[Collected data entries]
@[simp] theorem Part.onSet_live (n : Nat) (f : PageSet → PageSet) : (x.onSet n f).live = x.live := rfl
@[simp] theorem Part.onSet_epoch (n : Nat) (f : PageSet → PageSet) : (x.onSet n f).epoch = x.epoch := rfl
@[simp] theorem Part.onSet_grant (n : Nat) (f : PageSet → PageSet) : (x.onSet n f).grant = x.grant := rfl
@[simp] theorem Part.onSet_jobs (n : Nat) (f : PageSet → PageSet) : (x.onSet n f).jobs = x.jobs := rfl
@[simp] theorem Part.onSet_slots (n : Nat) (f : PageSet → PageSet) : (x.onSet n f).slots = x.slots := rfl
@[simp] theorem Part.onSet_eqs (n : Nat) (f : PageSet → PageSet) : (x.onSet n f).eqs = x.eqs := rfl
@[simp] theorem Part.onSet_models (n : Nat) (f : PageSet → PageSet) : (x.onSet n f).models = x.models := rfl
@[simp] theorem Part.onSet_kernels (n : Nat) (f : PageSet → PageSet) : (x.onSet n f).kernels = x.kernels := rfl
@[simp] theorem Part.onSet_seqs (n : Nat) (f : PageSet → PageSet) : (x.onSet n f).seqs = x.seqs := rfl
@[simp] theorem Part.onSet_gens (n : Nat) (f : PageSet → PageSet) : (x.onSet n f).gens = x.gens := rfl
@[simp] theorem Part.onSet_dir (n : Nat) (f : PageSet → PageSet) : (x.onSet n f).dir = x.dir := rfl
@[simp] theorem Part.onSet_segments (n : Nat) (f : PageSet → PageSet) : (x.onSet n f).segments = x.segments := rfl
@[simp] theorem Part.onSet_segRoot (n : Nat) (f : PageSet → PageSet) : (x.onSet n f).segRoot = x.segRoot := rfl
@[simp] theorem Part.onSet_segChunks (n : Nat) (f : PageSet → PageSet) : (x.onSet n f).segChunks = x.segChunks := rfl
@[simp] theorem Part.onSet_restRoot (n : Nat) (f : PageSet → PageSet) : (x.onSet n f).restRoot = x.restRoot := rfl
@[simp] theorem Part.onSet_restChunks (n : Nat) (f : PageSet → PageSet) : (x.onSet n f).restChunks = x.restChunks := rfl
@[simp] theorem Part.onSet_slabs (n : Nat) (f : PageSet → PageSet) : (x.onSet n f).slabs = x.slabs := rfl
@[simp] theorem Part.onSet_dram (n : Nat) (f : PageSet → PageSet) : (x.onSet n f).dram = x.dram := rfl
@[simp] theorem Part.onSet_regions (n : Nat) (f : PageSet → PageSet) : (x.onSet n f).regions = x.regions := rfl
@[simp] theorem Part.onSet_moves (n : Nat) (f : PageSet → PageSet) : (x.onSet n f).moves = x.moves := rfl
@[simp] theorem Part.onSet_nextMove (n : Nat) (f : PageSet → PageSet) : (x.onSet n f).nextMove = x.nextMove := rfl
@[simp] theorem Part.onSet_restSeq (n : Nat) (f : PageSet → PageSet) : (x.onSet n f).restSeq = x.restSeq := rfl
@[simp] theorem Part.onSet_restTable (n : Nat) (f : PageSet → PageSet) : (x.onSet n f).restTable = x.restTable := rfl
@[simp] theorem Part.onSet_counters (n : Nat) (f : PageSet → PageSet) : (x.onSet n f).counters = x.counters := rfl
@[simp] theorem Part.onSet_push (n : Nat) (f : PageSet → PageSet) : (x.onSet n f).push = x.push := rfl
@[simp] theorem Part.onSet_regs (n : Nat) (f : PageSet → PageSet) : (x.onSet n f).regs = x.regs := rfl
@[simp] theorem Part.onSet_cnt (n : Nat) (f : PageSet → PageSet) : (x.onSet n f).cnt = x.cnt := rfl
@[simp] theorem Part.onSet_stalls (n : Nat) (f : PageSet → PageSet) : (x.onSet n f).stalls = x.stalls := rfl
@[simp] theorem Part.onSet_stallUs (n : Nat) (f : PageSet → PageSet) : (x.onSet n f).stallUs = x.stallUs := rfl
@[simp] theorem Part.onSet_acct (n : Nat) (f : PageSet → PageSet) : (x.onSet n f).acct = x.acct := rfl
@[simp] theorem Part.onSet_flash (n : Nat) (f : PageSet → PageSet) : (x.onSet n f).flash = x.flash := rfl
@[simp] theorem Part.onSet_buffers (n : Nat) (f : PageSet → PageSet) : (x.onSet n f).buffers = x.buffers := rfl
@[simp] theorem Part.onSet_qps (n : Nat) (f : PageSet → PageSet) : (x.onSet n f).qps = x.qps := rfl
@[simp] theorem Part.onSet_egress (n : Nat) (f : PageSet → PageSet) : (x.onSet n f).egress = x.egress := rfl
@[simp] theorem Part.onSet_ingress (n : Nat) (f : PageSet → PageSet) : (x.onSet n f).ingress = x.ingress := rfl
@[simp] theorem Part.onSet_evictions (n : Nat) (f : PageSet → PageSet) : (x.onSet n f).evictions = x.evictions := rfl
@[simp] theorem Part.onSet_vtime (n : Nat) (f : PageSet → PageSet) : (x.onSet n f).vtime = x.vtime := rfl
@[simp] theorem Part.onSet_vdone (n : Nat) (f : PageSet → PageSet) : (x.onSet n f).vdone = x.vdone := rfl
@[simp] theorem Part.onSet_debugUntil (n : Nat) (f : PageSet → PageSet) : (x.onSet n f).debugUntil = x.debugUntil := rfl
@[simp] theorem Part.onSet_profileUntil (n : Nat) (f : PageSet → PageSet) : (x.onSet n f).profileUntil = x.profileUntil := rfl
@[simp] theorem Part.onSet_consentSeq (n : Nat) (f : PageSet → PageSet) : (x.onSet n f).consentSeq = x.consentSeq := rfl
@[simp] theorem Part.onSet_consentEnd (n : Nat) (f : PageSet → PageSet) : (x.onSet n f).consentEnd = x.consentEnd := rfl
@[simp] theorem Part.onSet_consentDigest (n : Nat) (f : PageSet → PageSet) : (x.onSet n f).consentDigest = x.consentDigest := rfl
@[simp] theorem Part.onSet_snapVf (n : Nat) (f : PageSet → PageSet) : (x.onSet n f).snapVf = x.snapVf := rfl
@[simp] theorem Part.onSet_snapPf (n : Nat) (f : PageSet → PageSet) : (x.onSet n f).snapPf = x.snapPf := rfl
@[simp] theorem Part.onSet_kept (n : Nat) (f : PageSet → PageSet) : (x.onSet n f).kept = x.kept := rfl
@[simp] theorem Part.onSet_orphans (n : Nat) (f : PageSet → PageSet) : (x.onSet n f).orphans = x.orphans := rfl
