-- ==== Sys2Proof/Laws/Keeps/Sealed.lean ====
section
/-! SUPPORT. What the operations of Machine/Sealed.lean keep. -/

namespace Sys2Proof.Machine

open Sys2Proof

variable {cq : List Instr} {co : Oxsis}

theorem writeRegion_keeps (s : State) (p r f bytes : Nat) (bad : List Nat) (data : List Byte) (hs : Keeps cq co s) :
    Keeps cq co (writeRegion s p r f bytes bad data) := by
  unfold writeRegion
  exact Keeps.lit_mem (fun h => Memory.writeBytes_wf _ _ _ (Memory.writeBytes_wf _ _ _ h)) hs

end Sys2Proof.Machine
end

> _WHAT THE TASK ASKS_
Exactly as they appear, write out the lines from the one containing "open Sys2Proof" through the final line of the entries above, both included.

> _RESPONSE_
open Sys2Proof

variable {cq : List Instr} {co : Oxsis}

theorem writeRegion_keeps (s : State) (p r f bytes : Nat) (bad : List Nat) (data : List Byte) (hs : Keeps cq co s) :
    Keeps cq co (writeRegion s p r f bytes bad data) := by
  unfold writeRegion
  exact Keeps.lit_mem (fun h => Memory.writeBytes_wf _ _ _ (Memory.writeBytes_wf _ _ _ h)) hs

end Sys2Proof.Machine
end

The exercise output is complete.